FIG. 15 is a schematic diagram for illustrating the FIG. 11 and FIG. 12 operations for multiple virtual cameras;

FIG. 16 is a schematic diagram of an example configuration of an image processing apparatus configured to perform various operations including those described with reference to FIGS. 4, 6, 11 and 12;

FIG. 17 illustrates an example of a computer-readable storage medium with computer readable instructions stored thereon.

DETAILED DESCRIPTION

In the description and drawings, like reference numerals may refer to like elements throughout.

FIG. 1 illustrates a plurality of multi-directional image capture apparatuses 10 located within an environment. The multi-directional image capture apparatuses 10 may, in general, be any apparatus capable of capturing images of a scene 13 from multiple different perspectives simultaneously. For example, multi-directional image capture apparatus 10 may be a 360° camera system (also known as an omnidirectional camera system or a spherical camera system). However, it will be appreciated that multi-directional image capture apparatus 10 does not necessarily have to have full angular coverage of its surroundings and may only cover a smaller field of view.

The term “image” used herein may refer generally to visual content. This may be visual content captured by, or derived from visual content captured by, multi-directional image capture apparatus 10. For example, an image may be a photograph or a single frame of a video.

As illustrated in FIG. 1, each multi-directional image capture apparatus 10 may comprise a plurality of cameras 11. The term “camera” used herein may refer to a sub-part of a multi-directional image capture apparatus 10 which performs the capturing of images.
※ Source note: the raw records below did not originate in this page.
-- ==== Sys2Proof/Proofs/TypeNames.lean ====
section
/-! PROOFS. The host's naming of packet types (spec/00_scope.md R9, R15; spec/30_encoding.md R58). -/

namespace Sys2Proof.Machine

/-- R15: the list of the names leaves none out. -/
@[simp] theorem mem_packetTypes (n : PacketType) : n ∈ packetTypes := by
  cases n <;> decide

/-- A name is answered only for its own code, and injectivity leaves no second name with that code. -/
theorem classify_eq_some_iff (tc : TypeCode) (t : BitVec 5) (n : PacketType) :
    classify tc t = some n ↔ tc.code n = t := by
  constructor
  · intro hfind
    simpa using List.find?_some hfind
  · rintro rfl
    have hfound : (classify tc (tc.code n)).isSome :=
      List.find?_isSome.mpr ⟨n, mem_packetTypes n, by simp⟩
    obtain ⟨m, hm⟩ := Option.isSome_iff_exists.mp hfound
    have hcode : tc.code m = tc.code n := by simpa using List.find?_some hm
    rw [hm, tc.injective hcode]

/-- The unknown types are those that are no name's code. -/
theorem classify_eq_none_iff (tc : TypeCode) (t : BitVec 5) :
    classify tc t = none ↔ ∀ n : PacketType, tc.code n ≠ t := by
  simp only [Option.eq_none_iff_forall_ne_some, ne_eq, classify_eq_some_iff]

/-- Settles O50: what `classify` answers is decided by `TYPE_CODE` alone, for a name and for the unknown case. -/
theorem typeNamesClassify : Obligations.TypeNamesClassify := by
  intro tc
  have hcount : packetTypes.length = 16 := rfl
  have hnamed (n : PacketType) : classify tc (tc.code n) = some n := (classify_eq_some_iff tc _ n).mpr rfl
  exact ⟨hcount, hnamed, classify_eq_none_iff tc⟩

end Sys2Proof.Machine
end

section
/-! PROOFS. What every instruction does to the state (spec/10_state.md R17; spec/20_memory.md R33, R41), the invariants of
the state (R20) and the reset state (R30). -/

namespace Sys2Proof.Machine

/-! ## The meanings, sorted by what they do -/

/-- ENCODE drives its outputs and does nothing else, whether the payload fits or not (R78). -/
theorem exec_encode_answers (type : Byte) (rid : Option Byte) (payload : Bytes) (s : State) :
    ∃ r out, exec (.encode type rid payload) s = .next (answerWith r out s) := by
  rw [exec_encode]
  split
  · exact ⟨.encodeError, [], rfl⟩
  · exact ⟨.ok, encodeFrame type rid payload, rfl⟩

/-- TAKE and the header forms differ in their parser only (R98, log 4). -/
theorem exec_of_isTaking (i : Instr) (hi : isTaking i = true) (s : State) :
    ∃ parse, exec i s = .next (takeWith parse s) := by
  cases i with
  | push chunk => cases hi
  | encode type rid payload => cases hi
  | query => cases hi
  | clear => cases hi
  | take => exact ⟨parseHeader, exec_take s⟩
  | hdrL0 t => exact ⟨_, exec_headerForm .w0 false t s⟩
  | hdrL0R t => exact ⟨_, exec_headerForm .w0 true t s⟩
  | hdrL1 t => exact ⟨_, exec_headerForm .w1 false t s⟩
  | hdrL1R t => exact ⟨_, exec_headerForm .w1 true t s⟩
  | hdrL2 t => exact ⟨_, exec_headerForm .w2 false t s⟩
  | hdrL2R t => exact ⟨_, exec_headerForm .w2 true t s⟩
  | hdrL4 t => exact ⟨_, exec_headerForm .w4 false t s⟩
  | hdrL4R t => exact ⟨_, exec_headerForm .w4 true t s⟩

/-- The four ways TAKE changes the state, without the reason why: it waits, it enters the fatal state, it reports the
fatal state it is in, or it consumes a frame. -/
theorem takeWith_effects (parse : Bytes → HeaderResult) (s : State) :
    (∃ r, (r = .short ∨ r = .incomplete) ∧ takeWith parse s = answer r s) ∨
      (s.fatal = false ∧ ∃ c, takeWith parse s = enterFatal c s) ∨
      (s.fatal = true ∧ takeWith parse s = answer (stickyResponse s.cause) s) ∨
      ∃ p n, n ≤ s.buf.length ∧ takeWith parse s = answer (.okPacket p n) (bufDrop n s) := by
  rcases takeWith_cases parse s with sticky | ⟨hf, short | bad | incomplete | ⟨h, -, large | part | whole⟩⟩
  · exact .inr (.inr (.inl sticky))
  · exact .inl ⟨.short, .inl rfl, short.2⟩
  · exact .inr (.inl ⟨hf, .badMagic, bad.2⟩)
  · exact .inl ⟨.incomplete, .inr rfl, incomplete.2⟩
  · exact .inr (.inl ⟨hf, .oversize, large.2⟩)
  · exact .inl ⟨.incomplete, .inr rfl, part.2.2⟩
  · exact .inr (.inr (.inr ⟨h.packet s.buf, h.total, whole.2⟩))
As illustrated, each of the plurality of cameras 11 of multi-directional image capture apparatus 10 may be facing a different direction to each of the other cameras 11 of the multi-directional image capture apparatus 10. As such, each camera 11 of a multi-directional image capture apparatus 10 may have a different field of view, thus allowing the multi-directional image capture apparatus 10 to capture images of a scene 13 from different perspectives simultaneously.

Similarly, as illustrated in FIG. 1, each multi-directional image capture apparatus 10 may be at a different location to each of the other multi-directional image capture apparatuses 10. Thus, each of the plurality of multi-directional image capture apparatuses 10 may capture images of the environment (via their cameras 11) from different perspectives simultaneously.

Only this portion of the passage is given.